What you have to do -> Beginning with the opening line, restate the following material exactly, up through the line that contains "set_option Elab.async false".

Given records ->
-- ==== Sys2Proof/Tests/Slice0.lean ====
section
/-! SUPPORT. Tests/Slice0.lean: words written out from the encodings of the spec, ill-formed terms that the checks refuse, single
steps, and for each statement with hypotheses a state and operands that meet them. -/

set_option linter.unusedSimpArgs false
set_option Elab.async false

namespace Sys2Proof.Tests

open Sys2Proof Sys2Proof.Machine

/-! ### Words (R33 to R45): every field holds a value of its own -/

/-- Predicate 5, negated; D, A, B, C 0x12, 0x34, 0x56, 0x78; E bits 1, 0, 1; M 0x0ABC. -/
abbrev formR : RForm := ⟨⟨5, true⟩, 0x12, 0x34, 0x56, 0x78, true, false, true, 0x0ABC⟩
/-- The same header, D and A; E bit 1; a 31-bit immediate. -/
abbrev formI : IForm := ⟨⟨5, true⟩, 0x12, 0x34, true, 0x2BCDEF12⟩
/-- As form I, with a second word. -/
abbrev formL : LForm := ⟨⟨5, true⟩, 0x12, 0x34, true, 0x2BCDEF12, 0x0123456789ABCDEF⟩
/-- D, a 40-bit offset, and T, CNT and zero field of the second word. -/
abbrev formJ : JForm := ⟨⟨5, true⟩, 0x12, 0x3456789ABC, 0x21, 0x43, 0x6587A9CBED0F⟩
/-- D, A, B, a displacement, E bits 1 and 0, PI 2, SC 1, OR 2. -/
abbrev formM : MForm := ⟨⟨5, true⟩, 0x12, 0x34, 0x56, 0x789A, true, false, 2, 1, 2⟩

theorem test_words_01 :
  decodeWords 0x015812345678AABC 0 = some (.add formR) ∧
  decodeWords 0x015912345678AABC 0 = some (.sub formR) ∧
  decodeWords 0x015A12345678AABC 0 = some (.mul formR) ∧
  decodeWords 0x015B12345678AABC 0 = some (.mulh formR) ∧
  decodeWords 0x015C12345678AABC 0 = some (.mulhs formR) := by decide

theorem test_words_02 :
  decodeWords 0x025812345678AABC 0 = some (.div formR) ∧
  decodeWords 0x025912345678AABC 0 = some (.divs formR) ∧
  decodeWords 0x025A12345678AABC 0 = some (.rem formR) ∧
  decodeWords 0x025B12345678AABC 0 = some (.rems formR) := by decide

theorem test_words_03 :
  decodeWords 0x035812345678AABC 0 = some (.andr formR) ∧
  decodeWords 0x035912345678AABC 0 = some (.orr formR) ∧
  decodeWords 0x035A12345678AABC 0 = some (.xorr formR) ∧
  decodeWords 0x035B12345678AABC 0 = some (.andn formR) ∧
  decodeWords 0x035C12345678AABC 0 = some (.orn formR) := by decide

theorem test_words_04 :
  decodeWords 0x045812345678AABC 0 = some (.shl formR) ∧
  decodeWords 0x045912345678AABC 0 = some (.shr formR) ∧
  decodeWords 0x045A12345678AABC 0 = some (.sra formR) ∧
  decodeWords 0x045B12345678AABC 0 = some (.rol formR) := by decide

theorem test_words_05 :
  decodeWords 0x055812345678AABC 0 = some (.min formR) ∧
  decodeWords 0x055912345678AABC 0 = some (.max formR) ∧
  decodeWords 0x055A12345678AABC 0 = some (.mins formR) ∧
  decodeWords 0x055B12345678AABC 0 = some (.maxs formR) := by decide

theorem test_words_06 :
  decodeWords 0x065812345678AABC 0 = some (.clz formR) ∧
  decodeWords 0x065912345678AABC 0 = some (.ctz formR) ∧
  decodeWords 0x065A12345678AABC 0 = some (.popc formR) ∧
  decodeWords 0x065B12345678AABC 0 = some (.sext formR) ∧
  decodeWords 0x065C12345678AABC 0 = some (.zext formR) := by decide

theorem test_words_07 :
  decodeWords 0x075812345678AABC 0 = some (.bfx formR) ∧
  decodeWords 0x075912345678AABC 0 = some (.bfi formR) := by decide

theorem test_words_08 :
  decodeWords 0x085812345678AABC 0 = some (.mov formR) ∧
  decodeWords 0x085912345678AABC 0 = some (.sel formR) ∧
  decodeWords 0x085A12345678AABC 0 = some (.addx formR) := by decide

theorem test_words_09 :
  decodeWords 0x095812345678AABC 0 = some (.cmp .eq formR) ∧
  decodeWords 0x095912345678AABC 0 = some (.cmp .ne formR) ∧
  decodeWords 0x095A12345678AABC 0 = some (.cmp .lt formR) ∧
  decodeWords 0x095B12345678AABC 0 = some (.cmp .ge formR) ∧
  decodeWords 0x095C12345678AABC 0 = some (.cmp .ltu formR) ∧
  decodeWords 0x095D12345678AABC 0 = some (.cmp .geu formR) ∧
  decodeWords 0x095E12345678AABC 0 = some (.cmp .gt formR) ∧
  decodeWords 0x095F12345678AABC 0 = some (.cmp .le formR) := by decide

theorem test_words_0A :
  decodeWords 0x0A581234ABCDEF12 0 = some (.addi formI) := by decide

theorem test_words_0B :
  decodeWords 0x0B581234ABCDEF12 0 = some (.cmpi .eq formI) ∧
  decodeWords 0x0B591234ABCDEF12 0 = some (.cmpi .ne formI) ∧
  decodeWords 0x0B5A1234ABCDEF12 0 = some (.cmpi .lt formI) ∧
  decodeWords 0x0B5B1234ABCDEF12 0 = some (.cmpi .ge formI) ∧
  decodeWords 0x0B5C1234ABCDEF12 0 = some (.cmpi .ltu formI) ∧
  decodeWords 0x0B5D1234ABCDEF12 0 = some (.cmpi .geu formI) ∧
  decodeWords 0x0B5E1234ABCDEF12 0 = some (.cmpi .gt formI) ∧
  decodeWords 0x0B5F1234ABCDEF12 0 = some (.cmpi .le formI) := by decide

Output of the exercise ->
-- ==== Sys2Proof/Tests/Slice0.lean ====
section
/-! SUPPORT. Tests/Slice0.lean: words written out from the encodings of the spec, ill-formed terms that the checks refuse, single
steps, and for each statement with hypotheses a state and operands that meet them. -/

set_option linter.unusedSimpArgs false
set_option Elab.async false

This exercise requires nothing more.